GeoEvent Detection and Spatiotemporal Analytics - using Tropical Cyclone Hot Tower as an example

Authors: Manzhu Yu*, George Mason University, Chaowei Yang, George Mason University, Dan Duffy, NASA Center for Climate Simulation
Topics: Spatial Analysis & Modeling, Geographic Information Science and Systems
Keywords: Tropical Cyclones, Hot Tower, Random Forests
Session Type: Paper
Day: 4/5/2019
Start / End Time: 9:55 AM / 11:35 AM
Room: Forum Room, Omni, West
Presentation File: No File Uploaded

Climate simulations provide valuable information to represent the situations of the atmosphere, ocean, and land. Increasingly advanced computational technologies and Earth observation capabilities have enabled the climate models to have higher spatial and temporal resolution, providing an ever realistic coverage of the Earth. The high spatiotemporal resolution provides us the opportunity to more precisely pinpoint and identify the occurrence of extreme weather events, e.g., cyclones, dust storms, and ocean eddies.
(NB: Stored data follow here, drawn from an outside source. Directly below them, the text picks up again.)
/-- Another layer is not counted (R33). -/
theorem whtBefore_succ_of_ne_wht {p : Params} {i : Nat} {kind : Bits 2} {k : Kind}
    (hk : p.layers[i]? = some kind) (hd : decodeKind kind = some k) (hne : k ≠ .wht) :
    p.whtBefore (i + 1) = p.whtBefore i := by
  rw [p.whtBefore_succ hk, if_neg fun h => hne (Option.some.inj (hd.symm.trans h)), Nat.add_zero]

/-- At a whitening both directions use the same round number: the whitenings up to and with this one
(R109). -/
theorem Inv.rc_at_wht {s : State} {i : Nat} {kind : Bits 2} (h : Inv s) (hp : s.phase = .run)
    (hi : layerIndex s = some i) (hk : s.cfg.layers[i]? = some kind)
    (hd : decodeKind kind = some .wht) : val s.rc = s.cfg.whtBefore i + 1 := by
  rw [h.rc_eq_roundAt hp]
  obtain ⟨-, ⟨hdir, hlp⟩ | ⟨hdir, hlp⟩⟩ := layerIndex_eq_some hi
  · rw [hdir, hlp, roundAt, Nat.add_comm]
  · rw [hdir, hlp, roundAt, whtBefore_succ_of_wht hk hd]

/-- The round of a whitening is one of `1 .. NW` (R96, R109). -/
theorem Inv.rc_range_at_wht {s : State} {i : Nat} {kind : Bits 2} (h : Inv s) (hp : s.phase = .run)
    (hi : layerIndex s = some i) (hk : s.cfg.layers[i]? = some kind)
    (hd : decodeKind kind = some .wht) : 1 ≤ val s.rc ∧ val s.rc ≤ s.cfg.nw := by
  have hrc := h.rc_at_wht hp hi hk hd
  have hsucc := whtBefore_succ_of_wht hk hd
  have hle := s.cfg.whtBefore_le (i + 1)
  omega

/-! ### The engine's turn -/

/-- RC after the layer at LP is the round at the pointer it leaves, in either direction (R33 (d), (e)). -/
theorem Inv.rc_after_layer {s t : State} {i : Nat} {kind : Bits 2} {k : Kind} (h : Inv s)
    (hp : s.phase = .run) (hi : layerIndex s = some i) (hk : s.cfg.layers[i]? = some kind)
    (hd : decodeKind kind = some k) (hx : exec (layerInstr s.dir k) s = .next t) :
    val t.rc = roundAt s.cfg (nextPointer s) s.dir := by
  have hrc := h.rc_eq_roundAt hp
  obtain ⟨-, ⟨hdir, hlp⟩ | ⟨hdir, hlp⟩⟩ := layerIndex_eq_some hi
  all_goals
    rw [hdir, hlp, roundAt] at hrc
    simp only [nextPointer, hdir, hlp, roundAt, Nat.add_sub_cancel]
    rw [hdir] at hx
    by_cases hw : k = .wht
  · subst hw
    rw [val_rc_of_exec_whtE hx, hrc, whtBefore_succ_of_wht hk hd, Nat.add_assoc]
  · rw [val_rc_of_exec_layer hw hx, hrc, whtBefore_succ_of_ne_wht hk hd hw]
  · subst hw
    rw [val_rc_of_exec_whtD hx, hrc, whtBefore_succ_of_wht hk hd, Nat.add_sub_cancel]
  · rw [val_rc_of_exec_layer hw hx, hrc, whtBefore_succ_of_ne_wht hk hd hw]

/-- The layer operation at LP keeps the invariants (R33). -/
theorem inv_exec_layer {s t : State} {i : Nat} {kind : Bits 2} {k : Kind} (h : Inv s)
    (hi : layerIndex s = some i) (hk : s.cfg.layers[i]? = some kind) (hd : decodeKind kind = some k)
    (hx : exec (layerInstr s.dir k) s = .next t) : Inv t := by
  have hlp := val_lp_of_exec_layer hx
  have hle := hlp.trans_le (nextPointer_le hi)
  obtain ⟨hp, -, v, rc, ht, -, -⟩ := exec_layer_next hx
  have hrc := h.rc_after_layer hp hi hk hd hx
  have hkey : s.cfg.kend ≤ val s.klen := (h.running hp).2
  subst ht
  refine ⟨hle, hrc.trans_le (roundAt_le _ _ _), ?_, h.neverReserved, fun hrun => ?_⟩
  · simp only [advance_ecode, advance_phase, h.ecode_of_run hp, hp]
    split <;> decide
  · have hend : nextPointer s ≠ endPointer s := by
      intro he
      exact absurd (hrun.symm.trans (if_pos he)) (by decide)
    refine (runInv_iff hle).2 ⟨fun he => hend (hlp.symm.trans he), ?_, hkey⟩
    exact hrc.trans (congrArg (roundAt s.cfg · s.dir) hlp.symm)

theorem inv_engineTurn {s t : State} (h : Inv s) (ht : engineTurn s = .next t) : Inv t := by
  obtain ⟨-, rfl⟩ | ⟨-, i, kind, k, hi, hk, hd, hx⟩ := engineTurn_next ht
  · exact h
  · exact inv_exec_layer h hi hk hd hx

/-- Under the invariants the engine's turn is never stopped: there is a layer at LP, its descriptor is legal,
and a whitening has a round key (R38, R62, R96). -/
theorem engineTurn_completes {s : State} (h : Inv s) : ∃ t, engineTurn s = .next t := by
  by_cases hp : s.phase = .run
  · obtain ⟨i, hi⟩ := h.exists_layerIndex hp
    obtain ⟨kind, k, -, hk, hd⟩ := fetch_of_layerIndex hi
    rw [engineTurn_of_run hp hi hk hd]
    exact exec_layer_completes (fun hw => h.rc_range_at_wht hp hi hk (hw ▸ hd)) hp hi
  · exact ⟨s, engineTurn_of_not_run hp⟩
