-- ==== Sys2Proof/Laws/Bytes.lean ====
section
/-! SUPPORT. Laws of byte strings: the fields that `be16`, `be32` and `be64` write are what `get16`, `get32` and
`get64` read back, wherever they stand. -/

namespace Sys2Proof.Machine

/-- The two bytes of a 16-bit value make it up again. -/
theorem be16_join (v : Half) : (v.extractLsb' 8 8 ++ v.extractLsb' 0 8 : Half) = v := by
  apply BitVec.eq_of_getLsbD_eq
  intro i hi
  rw [BitVec.getLsbD_append]
  split
  · rename_i h; simp [h]
  · rename_i h; simp [show i - 8 < 8 by omega, show 8 + (i - 8) = i by omega]

/-- A byte of the second part. -/
theorem byteAt_append_right (s t : List Byte) (i : Nat) : byteAt (s ++ t) (s.length + i) = byteAt t i := by
  simp [byteAt, List.getD_eq_getElem?_getD, List.getElem?_append]

/-- A byte of the first part. -/
theorem byteAt_append_left {s : List Byte} (t : List Byte) {i : Nat} (h : i < s.length) :
    byteAt (s ++ t) i = byteAt s i := by
  simp [byteAt, List.getD_eq_getElem?_getD, List.getElem?_append, h]

/-- A written 16-bit field reads back. -/
theorem get16_be16 (s t : List Byte) (v : Half) : get16 (s ++ be16 v ++ t) s.length = v := by
  have h0 : byteAt (s ++ be16 v ++ t) s.length = v.extractLsb' 8 8 := by
    rw [List.append_assoc]; exact byteAt_append_right s (be16 v ++ t) 0
  have h1 : byteAt (s ++ be16 v ++ t) (s.length + 1) = v.extractLsb' 0 8 := by
    rw [List.append_assoc]; exact byteAt_append_right s (be16 v ++ t) 1
  unfold get16
  rw [h0, h1, be16_join]

/-- The halves of a 32-bit value make it up again. -/
theorem be32_join (v : BitVec 32) : (v.extractLsb' 16 16 ++ v.extractLsb' 0 16 : BitVec 32) = v := by
  apply BitVec.eq_of_getLsbD_eq
  intro i hi
  rw [BitVec.getLsbD_append]
  split
  · rename_i h; simp [h]
  · rename_i h; simp [show i - 16 < 16 by omega, show 16 + (i - 16) = i by omega]

/-- The halves of a 64-bit value make it up again. -/
theorem be64_join (v : BitVec 64) : (v.extractLsb' 32 32 ++ v.extractLsb' 0 32 : BitVec 64) = v := by
  apply BitVec.eq_of_getLsbD_eq
  intro i hi
  rw [BitVec.getLsbD_append]
  split
  · rename_i h; simp [h]
  · rename_i h; simp [show i - 32 < 32 by omega, show 32 + (i - 32) = i by omega]

@[simp] theorem length_be16 (v : Half) : (be16 v).length = 2 := rfl
@[simp] theorem length_be32 (v : BitVec 32) : (be32 v).length = 4 := rfl
@[simp] theorem length_be64 (v : BitVec 64) : (be64 v).length = 8 := rfl

/-- A written 32-bit field reads back. -/
theorem get32_be32 (s t : List Byte) (v : BitVec 32) : get32 (s ++ be32 v ++ t) s.length = v := by
  have h0 := get16_be16 s (be16 (v.extractLsb' 0 16) ++ t) (v.extractLsb' 16 16)
  have h1 := get16_be16 (s ++ be16 (v.extractLsb' 16 16)) t (v.extractLsb' 0 16)
  simp only [List.length_append, length_be16, List.append_assoc] at h0 h1
  unfold get32 be32
  simp only [List.append_assoc]
  rw [h0, h1, be32_join]

/-- A written 64-bit field reads back. -/
theorem get64_be64 (s t : List Byte) (v : BitVec 64) : get64 (s ++ be64 v ++ t) s.length = v := by
  have h0 := get32_be32 s (be32 (v.extractLsb' 0 32) ++ t) (v.extractLsb' 32 32)
  have h1 := get32_be32 (s ++ be32 (v.extractLsb' 32 32)) t (v.extractLsb' 0 32)
  simp only [List.length_append, length_be32, List.append_assoc] at h0 h1
  unfold get64 be64
  simp only [List.append_assoc]
  rw [h0, h1, be64_join]

@[simp] theorem length_crcAppend (s : List Byte) : (crcAppend s).length = s.length + 2 := by simp [crcAppend]

/-- The CRC field of an appended string. -/
theorem get16_crcAppend (s : List Byte) : get16 (crcAppend s) s.length = crc16 s := by
  have h := get16_be16 s [] (crc16 s)
  rwa [List.append_nil] at h

end Sys2Proof.Machine
end

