/-! ### `deliverDone` -/

@[simp] theorem deliverDone_cfg (m : List Byte) (s : State) : (deliverDone m s).cfg = s.cfg := rfl
@[simp] theorem deliverDone_par (m : List Byte) (s : State) : (deliverDone m s).par = s.par := rfl
@[simp] theorem deliverDone_input (m : List Byte) (s : State) : (deliverDone m s).input = s.input := rfl
@[simp] theorem deliverDone_outputs (m : List Byte) (s : State) : (deliverDone m s).outputs = s.outputs := rfl
@[simp] theorem deliverDone_cmd_ver (m : List Byte) (s : State) : (deliverDone m s).cmd.ver = byteAt m 0 := rfl
@[simp] theorem deliverDone_cmd_type (m : List Byte) (s : State) : (deliverDone m s).cmd.type = byteAt m 1 := rfl
@[simp] theorem deliverDone_cmd_msgId (m : List Byte) (s : State) : (deliverDone m s).cmd.msgId = get16 m 2 := rfl
@[simp] theorem deliverDone_cmd_totLen (m : List Byte) (s : State) : (deliverDone m s).cmd.totLen = s.cmd.totLen := rfl
@[simp] theorem deliverDone_cmd_fragIdx (m : List Byte) (s : State) : (deliverDone m s).cmd.fragIdx = s.cmd.fragIdx := rfl
@[simp] theorem deliverDone_cmd_fragCnt (m : List Byte) (s : State) : (deliverDone m s).cmd.fragCnt = s.cmd.fragCnt := rfl
@[simp] theorem deliverDone_cmd_payLen (m : List Byte) (s : State) : (deliverDone m s).cmd.payLen = s.cmd.payLen := rfl
@[simp] theorem deliverDone_cmd_nCnt (m : List Byte) (s : State) : (deliverDone m s).cmd.nCnt = s.cmd.nCnt := rfl
@[simp] theorem deliverDone_cmd_crc (m : List Byte) (s : State) : (deliverDone m s).cmd.crc = s.cmd.crc := rfl
@[simp] theorem deliverDone_cmd_fid (m : List Byte) (s : State) : (deliverDone m s).cmd.fid = s.cmd.fid := rfl
@[simp] theorem deliverDone_cmd_addr64 (m : List Byte) (s : State) : (deliverDone m s).cmd.addr64 = s.cmd.addr64 := rfl
@[simp] theorem deliverDone_cmd_addr16 (m : List Byte) (s : State) : (deliverDone m s).cmd.addr16 = s.cmd.addr16 := rfl
@[simp] theorem deliverDone_cmd_radius (m : List Byte) (s : State) : (deliverDone m s).cmd.radius = s.cmd.radius := rfl
@[simp] theorem deliverDone_cmd_txOpt (m : List Byte) (s : State) : (deliverDone m s).cmd.txOpt = s.cmd.txOpt := rfl
@[simp] theorem deliverDone_cmd_atCode (m : List Byte) (s : State) : (deliverDone m s).cmd.atCode = s.cmd.atCode := rfl
@[simp] theorem deliverDone_cmd_iLen (m : List Byte) (s : State) : (deliverDone m s).cmd.iLen = s.cmd.iLen := rfl
@[simp] theorem deliverDone_cmd_oLen (m : List Byte) (s : State) : (deliverDone m s).cmd.oLen = s.cmd.oLen := rfl
@[simp] theorem deliverDone_cmd_ok (m : List Byte) (s : State) : (deliverDone m s).cmd.ok = s.cmd.ok := rfl
@[simp] theorem deliverDone_cmd_err (m : List Byte) (s : State) : (deliverDone m s).cmd.err = s.cmd.err := rfl
@[simp] theorem deliverDone_cmd_idxFile (m : List Byte) (s : State) : (deliverDone m s).cmd.idxFile = s.cmd.idxFile := rfl
@[simp] theorem deliverDone_cmd_ibuf (m : List Byte) (s : State) : (deliverDone m s).cmd.ibuf = s.cmd.ibuf := rfl
@[simp] theorem deliverDone_cmd_obuf (m : List Byte) (s : State) : (deliverDone m s).cmd.obuf = s.cmd.obuf := rfl
@[simp] theorem deliverDone_cmd_nextFid (m : List Byte) (s : State) : (deliverDone m s).cmd.nextFid = s.cmd.nextFid := rfl
@[simp] theorem deliverDone_cmd_cntCrcFail (m : List Byte) (s : State) : (deliverDone m s).cmd.cntCrcFail = s.cmd.cntCrcFail := rfl

/-! ### `parserError` -/

@[simp] theorem parserError_cfg (e : ParseError) (s : State) : (parserError e s).cfg = s.cfg := rfl
@[simp] theorem parserError_cmd (e : ParseError) (s : State) : (parserError e s).cmd = s.cmd := rfl
@[simp] theorem parserError_input (e : ParseError) (s : State) : (parserError e s).input = s.input := rfl
@[simp] theorem parserError_outputs (e : ParseError) (s : State) : (parserError e s).outputs = s.outputs ++ [.event (.error e.code)] := rfl
@[simp] theorem parserError_par_pstate (e : ParseError) (s : State) : (parserError e s).par.pstate = .waitingForStart := rfl
@[simp] theorem parserError_par_esc (e : ParseError) (s : State) : (parserError e s).par.esc = s.par.esc := rfl
@[simp] theorem parserError_par_flen (e : ParseError) (s : State) : (parserError e s).par.flen = s.par.flen := rfl
@[simp] theorem parserError_par_idx (e : ParseError) (s : State) : (parserError e s).par.idx = s.par.idx := rfl
@[simp] theorem parserError_par_sum (e : ParseError) (s : State) : (parserError e s).par.sum = s.par.sum := rfl
@[simp] theorem parserError_par_fbuf (e : ParseError) (s : State) : (parserError e s).par.fbuf = s.par.fbuf := rfl
@[simp] theorem parserError_par_cntFrameErr (e : ParseError) (s : State) : (parserError e s).par.cntFrameErr = countUp s.cfg.cntW s.par.cntFrameErr := rfl

/-! ### `setEsc` -/

@[simp] theorem setEsc_cfg (v : Bool) (s : State) : (setEsc v s).cfg = s.cfg := rfl
@[simp] theorem setEsc_cmd (v : Bool) (s : State) : (setEsc v s).cmd = s.cmd := rfl
@[simp] theorem setEsc_input (v : Bool) (s : State) : (setEsc v s).input = s.input := rfl
@[simp] theorem setEsc_outputs (v : Bool) (s : State) : (setEsc v s).outputs = s.outputs := rfl
@[simp] theorem setEsc_par_pstate (v : Bool) (s : State) : (setEsc v s).par.pstate = s.par.pstate := rfl
@[simp] theorem setEsc_par_esc (v : Bool) (s : State) : (setEsc v s).par.esc = v := rfl
@[simp] theorem setEsc_par_flen (v : Bool) (s : State) : (setEsc v s).par.flen = s.par.flen := rfl
@[simp] theorem setEsc_par_idx (v : Bool) (s : State) : (setEsc v s).par.idx = s.par.idx := rfl
@[simp] theorem setEsc_par_sum (v : Bool) (s : State) : (setEsc v s).par.sum = s.par.sum := rfl
@[simp] theorem setEsc_par_fbuf (v : Bool) (s : State) : (setEsc v s).par.fbuf = s.par.fbuf := rfl
@[simp] theorem setEsc_par_cntFrameErr (v : Bool) (s : State) : (setEsc v s).par.cntFrameErr = s.par.cntFrameErr := rfl

/-! ### `emit` -/

@[simp] theorem emit_cfg (e : Event) (s : State) : (emit e s).cfg = s.cfg := rfl
@[simp] theorem emit_cmd (e : Event) (s : State) : (emit e s).cmd = s.cmd := rfl
@[simp] theorem emit_par (e : Event) (s : State) : (emit e s).par = s.par := rfl
@[simp] theorem emit_input (e : Event) (s : State) : (emit e s).input = s.input := rfl
@[simp] theorem emit_outputs (e : Event) (s : State) : (emit e s).outputs = s.outputs ++ [.event e] := rfl

/-! ### `resetBlock` -/

@[simp] theorem resetBlock_cfg (s : State) : (resetBlock s).cfg = s.cfg := rfl
@[simp] theorem resetBlock_cmd (s : State) : (resetBlock s).cmd = resetCommandUnit := rfl
@[simp] theorem resetBlock_par (s : State) : (resetBlock s).par = resetParserUnit := rfl
@[simp] theorem resetBlock_input (s : State) : (resetBlock s).input = s.input := rfl
@[simp] theorem resetBlock_outputs (s : State) : (resetBlock s).outputs = s.outputs := rfl

end Sys2Proof.Machine
end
The precise identification, along with the temporal movement tracking, enables the scientists a better understanding of the spatiotemporal dynamics of these events, e.g., their common origins, their temporal (diurnal, monthly, seasonal, or inter-annual) trends in a regional or global scale, or their impacting spatial scales. This research illustrates the understanding of spatiotemporal dynamics of tropical cyclone hot towers and the discovery of the relationship between hot towers and climate variables in high dimension using Random Forests. Experiment results showed a high detection accuracy of ~98% on predicting the occurrence and height of hot towers.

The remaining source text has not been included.